When consumers shop for gifts this Christmas season, home equity loans will pay for less of what goes under the tree.
In every holiday shopping season from 1995 through 2005, Christmas was on the house.
Not this year.
The housing downturn that started last year and has accelerated this year has barred the chimney to Santa in many homes, as owners find they no longer have the growing equity that can be tapped again and again to finance spending.
Preliminary figures for sales on Black Friday, the day after Thanksgiving, were mixed. Market watcher ShopperTrak RCT said sales per person were down 3.5 percent compared with a year earlier. But overall sales totals rose 8.3 percent.
Financial firm UBS said sales were on track for the weakest performance since 2002.
"People have been using their home as a very large ATM for a number of years," said Keith Leggett, senior economist at the American Bankers Association in Washington. "With housing values declining, rising defaults and greater concern about excess of risks, clearly we've seen banks pull back on underwriting. They've tightened their terms of credit."
The shift is one of a number of factors, from changes in household income to rising oil prices to changes in consumer mood, that will play a role in spending decisions.
"It's part of a larger picture, where, if a family is stretched and they have exhausted their resources for borrowing, then some people are hitting the wall," said Joe Belew, president of the Consumer Bankers Association, a banking trade group based in Washington. Still, he questioned whether home equity will be a deciding factor in Christmas retail sales.
"I don't think you go to the department store and buy a pair of shoes on your home equity line of credit," Belew said.
In years past, home equity loans often were tapped to pay down credit-card balances, which could embolden shoppers to be free with the plastic.
In 2005, nearly $144 billion in money mined from home equity was used to pay down non-mortgage debt. That figure was nearly double the total used to tamp down consumer credit balances in 2002, according to estimates in a recent study by former Federal Reserve Chairman Alan Greenspan and Fed economist James Kennedy.
Even families with good credit ratings this holiday season may notice a change in their borrowing power.
Equity lending shrinking
"It's been a sea change in consumer lending," said Scott Anderson, senior economist at the Minneapolis office of Wells Fargo & Co. "Equity loans were growing at 40 to 50 percent rate." Now they're contracting, he said.
In the third quarter, consumers took an estimated $60 billion in cash from home equity loans, down 26 percent from three months earlier, according to Freddie Mac, a federally chartered home mortgage company.
"Recent events in financial markets may make it harder for some borrowers to qualify for cash-out refinancing, and declining home values will also limit options for some borrowers," said Amy Crews Cutts, Freddie Mac deputy chief economist, in a statement that accompanied the survey.

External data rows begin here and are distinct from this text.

-- ==== Sys2Proof/Tests/Slice0.lean ====
section
/-! SUPPORT. Named tests. The words and the expected results are those of 95_test_vectors; the last part
shows for every statement of Obligations.lean that has hypotheses that something meets them. -/

namespace Sys2Proof.Tests
open Sys2Proof.Machine Sys2Proof.Safety

/-! ## WellFormed refuses what has no encoding -/

theorem test_wf_writeAll_249 : (Instr.writeAll 0 (List.replicate 249 0)).wellFormed = false := by decide +kernel
theorem test_wf_verify_249 : (Instr.verify 0 (List.replicate 249 0)).wellFormed = false := by decide +kernel
theorem test_wf_saveProfile_63 : (Instr.saveProfile 0 (List.replicate 63 0)).wellFormed = false := by decide +kernel
theorem test_wf_saveProfile_65 : (Instr.saveProfile 0 (List.replicate 65 0)).wellFormed = false := by decide +kernel
theorem test_wf_unknown_command_code : (Instr.unknown 0x08 []).wellFormed = false := by decide +kernel
theorem test_wf_unknown_253 : (Instr.unknown 0x09 (List.replicate 253 0)).wellFormed = false := by decide +kernel
theorem test_wf_readAllResult_247 : (Instr.readAllResult (List.replicate 247 0)).wellFormed = false := by decide +kernel
theorem test_wf_error_253 : (Instr.error (List.replicate 253 0)).wellFormed = false := by decide +kernel
theorem test_wf_busRead_0 : (Instr.busRead 0 0).wellFormed = false := by decide +kernel
theorem test_wf_busRead_249 : (Instr.busRead 0 249).wellFormed = false := by decide +kernel

/-! ## Decoding words written out from the encoding tables (2.3, 2.11; 30_encoding R88, R93) -/

/-- `D = 80 81 .. BF` of section 2.10. -/
def profileD : List Byte := (List.range 64).map fun i => BitVec.ofNat 8 (0x80 + i)

theorem test_decode_readByte :
    decode (.request [0x7E, 0x01, 0x7F, 0x10, 0x10, 0x7F]) = .instr (.readByte 0x7F10) := by decide
theorem test_decode_writeByte :
    decode (.request [0x7E, 0x02, 0x00, 0x21, 0xBC, 0xE1, 0x7F]) = .instr (.writeByte 0x0021 0xBC) := by
  decide
theorem test_decode_readAll :
    decode (.request [0x7E, 0x03, 0x00, 0x00, 0x03, 0xE8, 0x96, 0x7F]) = .instr (.readAll 0 1000) := by
  decide
theorem test_decode_writeAll :
    decode (.request [0x7E, 0x04, 0x00, 0x20, 0x00, 0x02, 0xAA, 0xBB, 0x49, 0x7F]) =
      .instr (.writeAll 0x0020 [0xAA, 0xBB]) := by decide
theorem test_decode_clear :
    decode (.request [0x7E, 0x05, 0x00, 0x03, 0x78, 0x7F]) = .instr (.clear 3) := by decide
theorem test_decode_verify :
    decode (.request [0x7E, 0x06, 0x00, 0x20, 0x00, 0x02, 0xAA, 0xBB, 0x4B, 0x7F]) =
      .instr (.verify 0x0020 [0xAA, 0xBB]) := by decide
theorem test_decode_saveProfile :
    decode (.request ([0x7E, 0x07, 0x01] ++ profileD ++ [0x78, 0x7F])) =
      .instr (.saveProfile 1 profileD) := by decide +kernel
theorem test_decode_loadProfile :
    decode (.request [0x7E, 0x08, 0x02, 0x74, 0x7F]) = .instr (.loadProfile 2) := by decide
theorem test_decode_unknown :
    decode (.request [0x7E, 0x09, 0x01, 0x02, 0x03, 0x77, 0x7F]) = .instr (.unknown 0x09 [1, 2, 3]) := by
  decide
theorem test_decode_ack : decode (.response [0x7E, 0x10, 0x6E, 0x7F]) = .instr .ack := by decide
theorem test_decode_nack :
    decode (.response [0x7E, 0x11, 0x04, 0x6B, 0x7F]) = .instr (.nack 0x04) := by decide
theorem test_decode_readByteResult :
    decode (.response [0x7E, 0x12, 0xAB, 0xC7, 0x7F]) = .instr (.readByteResult 0xAB) := by decide
theorem test_decode_readAllResult :
    decode (.response [0x7E, 0x13, 0x01, 0x02, 0x03, 0x6D, 0x7F]) = .instr (.readAllResult [1, 2, 3]) := by
  decide
theorem test_decode_verifyOk : decode (.response [0x7E, 0x14, 0x6A, 0x7F]) = .instr .verifyOk := by decide
theorem test_decode_verifyFail : decode (.response [0x7E, 0x15, 0x6B, 0x7F]) = .instr .verifyFail := by
  decide
theorem test_decode_error : decode (.response [0x7E, 0x1F, 0x61, 0x7F]) = .instr (.error []) := by decide
theorem test_decode_invalidCommand : decode (.errorCode 0x01) = .instr .invalidCommand := by decide
theorem test_decode_timeout : decode (.errorCode 0x02) = .instr .timeout := by decide
theorem test_decode_checksum : decode (.errorCode 0x03) = .instr .checksum := by decide
theorem test_decode_busFailure : decode (.errorCode 0x04) = .instr .busFailure := by decide
theorem test_decode_busRead : decode (.busCycle [0x03, 0x01, 0x40] 64) = .instr (.busRead 0x0140 64) := by
  decide
theorem test_decode_busWrite :
    decode (.busCycle [0x02, 0x00, 0x10, 0x55] 0) = .instr (.busWrite 0x0010 0x55) := by decide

On the other hand, Cutts noted that home equity remains a vast pool of wealth, with aggregate home value still far above what it was only a few years ago. Homeowners "have about $10 trillion in home equity available, according to the Federal Reserve Board," she said.
One thing is clear: For the first time in more than a decade, ready cash from home financing won't be fattening the wallets of shoppers prowling the mall.
For each of the years from 1995 to 2005, home equity loans financed a larger share of consumer spending than the year before, Greenspan and Kennedy found in their research.
In 2005, "equity extraction" from home sales, home equity loans and cash out refinancing generated $1.4 trillion in free cash -- money used to pay down debts, pay for home improvements and finance consumer spending, Greenspan and Kennedy figured.
That's nearly double the amount only three years earlier.
While data for 2006 are not available, experts say the trend probably held last year, before this year's reversal of fortune in the residential real estate and financial markets.
Estimates vary widely on how important home equity is to consumer spending. At the low end, economists figure every dollar change in the value of a home equates to a 2-cent change in spending. At most, every dollar change may lead to a 7-cent change in spending.
That could translate into a decline in consumer spending of $48 billion to $168 billion, equating to a drop in consumption of 1 percent to 2.7 percent, said Anderson at Wells Fargo.
Significant, but not disaster
"I think it's significant," he said. "It's not a disaster. The home price decline won't be the cause of a recession but it will limit that ability of the economy to [absorb] further shocks."
Dan Laufenberg, chief economist at Ameriprise Financial Inc., said he believes retailers will squeak by with modest gains in sales, despite the hit in home values.
"It's not a question of whether housing will be a drag on the economy, because it already is," he said. But the national economy continues to create jobs, corporate profits are solid if not spectacular and, as of the second quarter, Americans had a combined net worth $4.2 trillion greater than a year earlier.
"The wealth effect looks like it's positive, but maybe not as positive as it was," Laufenberg said.
If home equity loans become harder to get, consumers could seek recourse to an old standby -- plastic.
"What you may find is that people actually substitute back to credit cards if the home equity avenue closes down," said Leggett, at the American Bankers Association.